In order to save more disk space, some items can be omitted during serialisation. The presence or absence of a particular optional item is typically indicated by a flag or, in some cases, can be easily deduced in some way from the preceding data. These items are marked as optional<> below. Keep in mind this is not std::optional but rather merely a convention to mark the items that may not be present in a particular data file.

The Data File Layout

The data file itself, just as before, is no more than a plain sequence of serialised partitions:

struct data_file {
    struct partition[];
};

Partition

References: Clusterable.java, ClusteringPrefix, ClusteringComparator, Unfiltered.java

When talking about partitions in SSTables, one needs to keep in mind that those partitions contain information about the updates to data and not the final state of data. That is, every partition in SSTables is a collection of records (commonly referred to as mutations) that have been applied sequentially to modify (insert, update or delete) the data in the data partition with a given partition key.

A partition consists of a header, an optional static row and a sequence of clusterable objects:

struct partition {
    struct partition_header header;
    optional<struct row> static_row; // Has IS_STATIC flag set
    struct unfiltered unfiltereds[];
};

The partition_header contains partition key and deletion information, just as in 2.x formats.

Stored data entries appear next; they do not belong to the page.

-- ==== Sys2Proof/Syntax.lean ====
section
/-! DEFINITION. The commands the BZ640 takes: one constructor of `Instr` for each row of spec/opcode_table.json,
with the operand types. Requests carry the port they arrive on, their tag and their fields as the frame carries
them (raw codes and numbers); events carry what the pit equipment delivers. -/

namespace Sys2Proof

/-! ## Places -/

/-- The three ports; the role of a request is the role of its port (R185). -/
inductive PortId where
  | depot | lathe | console
  deriving DecidableEq, Repr

/-- A station of the pit, or the position with the same number (00_scope 3). -/
inductive Station where
  | one | two
  deriving DecidableEq, Repr

/-- A pit side (00_scope 3). -/
inductive Side where
  | l | r
  deriving DecidableEq, Repr

/-- A gauge channel or roller encoder: S1L, S1R, S2L or S2R. -/
structure Channel where
  station : Station
  side    : Side
  deriving DecidableEq, Repr

/-- One value for each jack J1..J4. -/
structure Jacks (α : Type) where
  j1 : α
  j2 : α
  j3 : α
  j4 : α
  deriving DecidableEq, Repr

/-! ## Fields of a record image -/

/-- Why a plan excluded an axle (R137). -/
inductive ExclusionReason where
  | budget | exchange | noTemplate | noFit | condemn | depth | matchCondemn | matchDepth
  deriving DecidableEq, Repr

/-- The kind of a history event with the further fields of that kind (R34). -/
inductive EventKind where
  | loaded
  | measure (ftA ftB : Int) (wear : Option Nat)
  | verified
  | verifyFail (endA endB : Bool)
  | cut (template : Nat) (largestRemoval : Int)
  | partialCut (completedSteps : Nat)
  | excluded (reason : ExclusionReason)
  deriving DecidableEq, Repr

/-- A history event (R33). -/
structure HistoryEvent where
  kind      : EventKind
  jobNumber : Nat
  odometer  : Nat
  diameterA : Int
  diameterB : Int
  deriving DecidableEq, Repr

/-- What LOAD_AXLE carries (R25). -/
structure AxleImage where
  identity   : List Byte
  truncated  : Bool
  newDia     : Int
  condemnDia : Int
  turnedA    : Int
  turnedB    : Int
  budget     : Nat
  wear       : Option Nat
  wearAlert  : Bool
  remeasure  : Bool
  condemned  : Bool
  history    : List HistoryEvent
  deriving DecidableEq, Repr

/-! ## Fields of the other requests -/

/-- What SET_JOB carries (R46, 12.2), codes raw. Position 2 is absent when its orientation and its identity
length are both 0 (R203). -/
structure JobFields where
  jobNumber       : Nat
  odometer        : Nat
  mode            : Nat
  defaultTemplate : Nat
  upperIndex      : Nat
  bias            : Int
  supportHeight   : Int
  orientation1    : Nat
  identity1       : List Byte
  orientation2    : Nat
  identity2       : List Byte
  deriving DecidableEq, Repr

/-- A template point (y, t) (R124). -/
structure TemplatePoint where
  y : Int
  t : Int
  deriving DecidableEq, Repr

/-- What LOAD_TEMPLATE carries beside the index (R125). `count` is the carried point count, which row 3 of R125
compares with the number of points carried. -/
structure TemplateFields where
  name   : List Byte
  ftNom  : Int
  count  : Nat
  points : List TemplatePoint
  deriving DecidableEq, Repr

/-- What LOAD_DISPOSITION carries (R132), entry codes raw. -/
structure DispositionFields where
  lower : Int
  width : Int
  count : Nat
  codes : List Nat
  deriving DecidableEq, Repr

/-- The pins sampled when reset is released (R18, R52, R60, R186). Strap levels are in thousandths of the supply. -/
structure ReleasePins where
  stationStrap : Nat
  rateStrap    : Nat
  encoders     : Jacks Int
  chainOpen    : Bool
  deriving DecidableEq, Repr

/-! ## The commands -/

/-- The commands of spec/opcode_table.json, in the table's order. -/
inductive Instr where
  | loadAxle (port : PortId) (tag : Byte) (image : AxleImage)
  | readAxle (port : PortId) (tag : Byte) (identity : List Byte)
  | unloadAxle (port : PortId) (tag : Byte) (identity : List Byte)
  | listAxles (port : PortId) (tag : Byte) (start : Nat)
  | setJob (port : PortId) (tag : Byte) (fields : JobFields)
  | closeJob (port : PortId) (tag : Byte)
  | loadTemplate (port : PortId) (tag : Byte) (index : Nat) (fields : TemplateFields)
  | readTemplate (port : PortId) (tag : Byte) (index : Nat)
  | loadDisposition (port : PortId) (tag : Byte) (fields : DispositionFields)
  | readDisposition (port : PortId) (tag : Byte)
  | setConfig (port : PortId) (tag : Byte) (item index : Nat) (value : Int)
  | readConfig (port : PortId) (tag : Byte)
  | readStatus (port : PortId) (tag : Byte)
  | unknownMessageCode (port : PortId) (tag : Byte) (code : Byte)
  | clampRequest (port : PortId) (tag : Byte) (station : Nat)
  | unclampReport (port : PortId) (tag : Byte) (station : Nat)
  | ackFault (port : PortId) (tag : Byte)
  | liftMove (port : PortId) (tag : Byte) (target : Int) (moveClass : Nat)
  | liftStopDecel (port : PortId) (tag : Byte)
  | liftStopImmediate (port : PortId) (tag : Byte)
  | startMeasure (port : PortId) (tag : Byte) (station : Nat)
  | readMeasure (port : PortId) (tag : Byte) (position : Nat)
  | plan (port : PortId) (tag : Byte)
  | readPlan (port : PortId) (tag : Byte)
  | startCut (port : PortId) (tag : Byte)
  | suspendCut (port : PortId) (tag : Byte)
  | resumeCut (port : PortId) (tag : Byte)
  | abandonCut (port : PortId) (tag : Byte)
  | takePass (port : PortId) (tag : Byte) (station : Nat)
  | passDone (port : PortId) (tag : Byte) (station step : Nat)
  | passAborted (port : PortId) (tag : Byte) (station step : Nat)
  | toolChanged (port : PortId) (tag : Byte) (station side life : Nat)
  | estopAssertion
  | estopRelease
  | jackSample (readings : Jacks Int)
  | profileUpdate
  | settleTimerExpiry
  | gaugePoint (channel : Channel) (y z : Int)
  | endMarker (channel : Channel)
  | wheelIndexEdge (station : Station)
  | rollerCount (channel : Channel)
  | scanTimerExpiry (station : Station)
  | stepTimerExpiry (station : Station)
  | frameReceived (port : PortId) (bytes : List Byte)
  | byteGapTimerExpiry (port : PortId)
  | transmitEnd (port : PortId)
  | reset
  | resetRelease (pins : ReleasePins)
  | characterReceived (port : PortId) (byte : Byte) (stopBit : Bool)
  deriving DecidableEq, Repr

end Sys2Proof
end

The optional static_row is only present if there have been inserts to the table's static column(s). If no inserts are present in the Memtable that is flushed into the SSTable, the static row is not present even though the table schema may contain static columns. Static row structure is given below, for now, it suffices to say that it only differs from regular (non-static) rows in that it doesn't have a clustering prefix.

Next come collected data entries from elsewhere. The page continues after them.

-- ==== Sys2Proof/Machine/Clamps.lean ====
section
/-! DEFINITION. The requests and events of the Pit Interlock (Chapter 1): the clamps, the e-stop chain and the fault
acknowledgement. -/

namespace Sys2Proof.Machine

def setClamp (st : Station) (clamped : Bool) (s : State) : State :=
  { s with interlock := { s.interlock with clamped := s.interlock.clamped.set st clamped } }

/-- CLAMP_REQUEST (R5). -/
def serveClampRequest (station : Nat) (s : State) : State × Answer :=
  match stationArg s station with
  | none => refuse .form s
  | some st =>
    if s.interlock.phase != .supported && s.interlock.phase != .clamped then refuse .interlock s
    else if (boundRecord s st).isNone then refuse .interlock s
    else if stationClamped s st then refuse .interlock s
    else answerOk [] (rederive (setClamp st true s))

/-- The unclamp of a CLAMPED station (R6): the step in flight is lost, the scan in flight ends, the station becomes
UNCLAMPED, and the notices go in the order CUT_STATE, SCAN_DONE, PHASE. -/
def unclamp (st : Station) (s : State) : State :=
  let cut := if (stepInFlight s st).isSome then loseStep st .clampLost s else s
  let scanned := if scanInFlight cut st then postScanDone st (endScan st .clampLost cut) else cut
  rederive (setClamp st false scanned)

/-- UNCLAMP_REPORT (R6). -/
def serveUnclampReport (station : Nat) (s : State) : State × Answer :=
  match stationArg s station with
  | none => refuse .form s
  | some st => answerOk [] (if stationClamped s st then unclamp st s else s)

/-- A jack lies outside its support window (R16, row 3). -/
def jackOutside (s : State) : Bool :=
  match s.job with
  | none => false
  | some j => !jacksAll id (supportWindows s j.supportHeight)

/-- A carried-out ACK_FAULT (R16, R83). -/
def acknowledge (s : State) : State :=
  rederive
    (setLift (acknowledgedLift s.lift) { s with interlock := { s.interlock with causes := CauseSet.none } })

/-- ACK_FAULT (R16). -/
def serveAckFault (s : State) : State × Answer :=
  if s.interlock.phase != .halted then answerOk [] s
  else if s.interlock.estopLatch then refuse .interlock s
  else if anyClamped s && jackOutside s then refuse .interlock s
  else answerOk [] (acknowledge s)

def setLatch (latch : Bool) (s : State) : State := { s with interlock := { s.interlock with estopLatch := latch } }

/-- The e-stop assertion edge (R10): the latch is set; outside HALTED the lift stops at once and the pit halts; in HALTED
the cause joins the set. -/
def assertEstop (s : State) : State :=
  let latched := setLatch true s
  if s.interlock.phase == .halted then addCause .estop latched else halt .estop (stopImmediately latched)

/-- The e-stop release edge (R10). -/
def releaseEstop (s : State) : State := setLatch false s

end Sys2Proof.Machine
end

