/-- The measurement of a position after an early end of its scan, if it was in flight: INVALID with the end cause and the reason
of that name; the verification items and the tolerance copies stay (R106, R107). -/
def earlyMeasurement (s : State) (st : Station) (cause : EndCause) (reason : Reason) : Measurement :=
  if scanInFlight s st then
    { s.measurements.get st with
      state := .invalid, endCause := some cause, reason := some reason, reasonWheel := none, verifyOutcome := .none
      wheels := ⟨countsAlone (s.scans.get st).sides.l, countsAlone (s.scans.get st).sides.r⟩ }
  else s.measurements.get st

/-- R11, step by step, on a pit that was not HALTED. -/
def haltEffect (cause : HaltCause) (s : State) : State :=
  let suspends := anyStepInFlight s && s.cut.state == .running
  { s with
    interlock := { s.interlock with phase := .halted, causes := .only cause, permits := ⟨false, false⟩ }
    cut := { s.cut with
      state := if suspends then .suspended else s.cut.state
      cause := if suspends then some .halt else s.cut.cause
      contexts := ⟨lostContext s .one, lostContext s .two⟩
      timers := ⟨lostTimer s .one, lostTimer s .two⟩ }
    scans := ⟨endedScan s .one, endedScan s .two⟩
    measurements := ⟨earlyMeasurement s .one .halt .halt, earlyMeasurement s .two .halt .halt⟩ }

/-- The notices of a halt in the order of R15. -/
def haltNotices (cause : HaltCause) (s : State) : List NoticeBody :=
  let t := haltEffect cause s
  [.halted cause (.only cause)] ++ phaseNotice s .halted
    ++ onlyIf (scanInFlight s .one) [.scanDone .one t.measurements.one]
    ++ onlyIf (scanInFlight s .two) [.scanDone .two t.measurements.two]
    ++ onlyIf (anyStepInFlight s)
        [.cutState (jobNumber s) s.cut.state t.cut.state t.cut.cause
          ⟨abortReport s .one .halt, abortReport s .two .halt⟩ (t.cut.contexts.map CutContext.next)]

/-- The LIFT_DONE of the working move and of a dropped staged move, in the order of R85. -/
def liftEndNotices (l : Lift) (outcome : LiftOutcome) (cause : Option HaltCause) : List NoticeBody :=
  (l.working.toList.map fun m => .liftDone outcome m cause (commands l) (measuredPositions l))
    ++ (l.staged.toList.map fun m => .liftDone .stagedDropped m none (commands l) (measuredPositions l))

/-- The lift after a stop at once (R80). -/
def stoppedLift (l : Lift) : Lift :=
  { l with
    state := .idle, working := none, staged := none, stopping := false, speed := 0, remainder := 0
    settleTimer := none, brakesApplied := true, drivesEnabled := false
    axes := jacksMap (fun a => { a with target := none }) l.axes }

/-- The lift after a lift fault: its commands and targets stay (R82). -/
def faultedLift (l : Lift) : Lift :=
  { l with
    state := .fault, working := none, staged := none, stopping := false, speed := 0, remainder := 0
    settleTimer := none, brakesApplied := true, drivesEnabled := false }

/-- The LIFT_FAULT of a fault with its cause and the jacks it names (R85). -/
def faultNotice (s : State) (cause : HaltCause) (named : Jacks Bool) : NoticeBody :=
  .liftFault cause named s.lift.state (spreadOf s.lift (faultTrims s)) (commands s.lift) (measuredPositions s.lift)
    (followingErrors s.lift)

/-- The state after a lift fault: the lift in FAULT, and the pit halted, or the cause added to a HALTED pit (R12, R82). -/
def faultEffect (cause : HaltCause) (s : State) : State :=
  let x := { s with lift := faultedLift s.lift }
  if s.interlock.phase == .halted then
    { x with interlock := { x.interlock with causes := x.interlock.causes.add cause } }
  else haltEffect cause x

/-- The notices of a lift fault: the lift's, then the Pit Interlock's (R82, R15). -/
def faultNotices (cause : HaltCause) (named : Jacks Bool) (s : State) : List NoticeBody :=
  liftEndNotices s.lift .faulted (some cause) ++ [faultNotice s cause named]
    ++ onlyIf (s.interlock.phase != .halted) (haltNotices cause { s with lift := faultedLift s.lift })

/-- The slots with every lock released (R129). -/
def unlocked (slots : Vector Slot 8) : Vector Slot 8 := slots.map fun x => { x with locked := false }

/-- The Cut Sequencer with its plan discarded: NONE, no cause, empty contexts, stopped timers; the tools stay. -/
def emptiedCut (c : CutSequencer) : CutSequencer :=
  { c with state := .none, cause := none, contexts := ⟨.empty, .empty⟩, timers := ⟨none, none⟩ }

/-- The next steps that a CUT_STATE carries. -/
def nextSteps (c : CutSequencer) : PerStation (Option Nat) := c.contexts.map CutContext.next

An unfiltered object is an object that can be ordered by the clustering prefix using a clustering_comparator according to its clustering values and the schema-induced ordering.

struct unfiltered {
};

Any unfiltered in a partition is either a row or a range_tombstone_marker. We will examine both of them below.

Partition Header

Reference: ColumnIndex.java, writePartitionHeader()

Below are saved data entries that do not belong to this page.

-- ==== Sys2Proof/Certificates/Slice0/Obligations.lean ====
section
/-! DEFINITION. The statements for the provers. A statement about a command says the whole next state: `carriedOut` and
`happened` (Safety.lean) give its reply, its notices in order and the ports, and the state they are applied to names every
field that changes, so every field it does not name is unchanged. -/

section Statements

open Sys2Proof Sys2Proof.Machine

/-! ## The machine -/

/-- A step takes the command at the front of the queue. -/
def Obligations.StepRunsTheFrontCommand : Prop :=
  ∀ (c : Instr) (rest : List Instr) (s : State), step { s with pending := c :: rest } = exec c { s with pending := rest }

/-- A step on an empty queue is one millisecond of the part's timers (the model's choice, log 3): every running timer counts
one down; the queue then holds a profile update where the lift takes updates (R64) and the expiry of each timer that was at
its last millisecond, each once, in the order of log 3, and nothing else; nothing else changes. -/
def Obligations.IdleStepIsOneMillisecond : Prop :=
  ∀ s : State, s.pending = [] →
    (s.inReset = true → step s = .next s)
    ∧ (s.inReset = false →
      let left := fun (timer : Option Nat) => timer.map fun n => n - 1
      let due := fun (timer : Option Nat) (expiry : Instr) => onlyIf (timer.any fun n => decide (n ≤ 1)) [expiry]
      let counted := fun (q : Port) => { q with gapTimer := left q.gapTimer }
      step s = .next
        { s with
          pending :=
            onlyIf (decide (s.lift.state ∈ [.accel, .run, .decel, .creep])) [.profileUpdate]
              ++ due s.lift.settleTimer .settleTimerExpiry
              ++ due s.scans.one.timer (.scanTimerExpiry .one) ++ due s.scans.two.timer (.scanTimerExpiry .two)
              ++ due s.cut.timers.one (.stepTimerExpiry .one) ++ due s.cut.timers.two (.stepTimerExpiry .two)
              ++ due s.ports.depot.gapTimer (.byteGapTimerExpiry .depot)
              ++ due s.ports.lathe.gapTimer (.byteGapTimerExpiry .lathe)
              ++ due s.ports.console.gapTimer (.byteGapTimerExpiry .console)
          lift := { s.lift with settleTimer := left s.lift.settleTimer }
          scans :=
            ⟨{ s.scans.one with timer := left s.scans.one.timer }, { s.scans.two with timer := left s.scans.two.timer }⟩
          cut := { s.cut with timers := ⟨left s.cut.timers.one, left s.cut.timers.two⟩ }
          ports := ⟨counted s.ports.depot, counted s.ports.lathe, counted s.ports.console⟩ })

/-- Every command, and every step, answers a next state: the machine never stops. -/
def Obligations.EveryCommandGoesOn : Prop :=
  (∀ (c : Instr) (s : State), ∃ t, exec c s = .next t) ∧ ∀ s : State, ∃ t, step s = .next t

The partition_header format has not changed since 2.x and is defined as:

struct partition_header {
    be16 key_length;
    byte key[key_length];
    struct deletion_time deletion_time;
};

The deletion_time structure determines whether this is a partition tombstone - i.e., whether the whole partition has been deleted, and if so, when:

struct deletion_time {
    be32 local_deletion_time;
    be64 marked_for_delete_at;
};

The special value LIVE = (MAX_BE32, MIN_BE64), i.e., the bytes 7F FF FF FF 80 00 00 00 00 00 00 00, is the default for live, undeleted, partitions. marked_for_delete_at is a timestamp (typically in microseconds since the UNIX epoch) after which data should be considered deleted. If set to MIN_BE64, the data has not been marked for deletion at all. local_deletion_time is the local server timestamp (in seconds since the UNIX) epoch when this tombstone was created - this is only used for purposes of purging the tombstone after gc_grace_seconds have elapsed.

Row

References: UnfilteredSerializer.java, serialize()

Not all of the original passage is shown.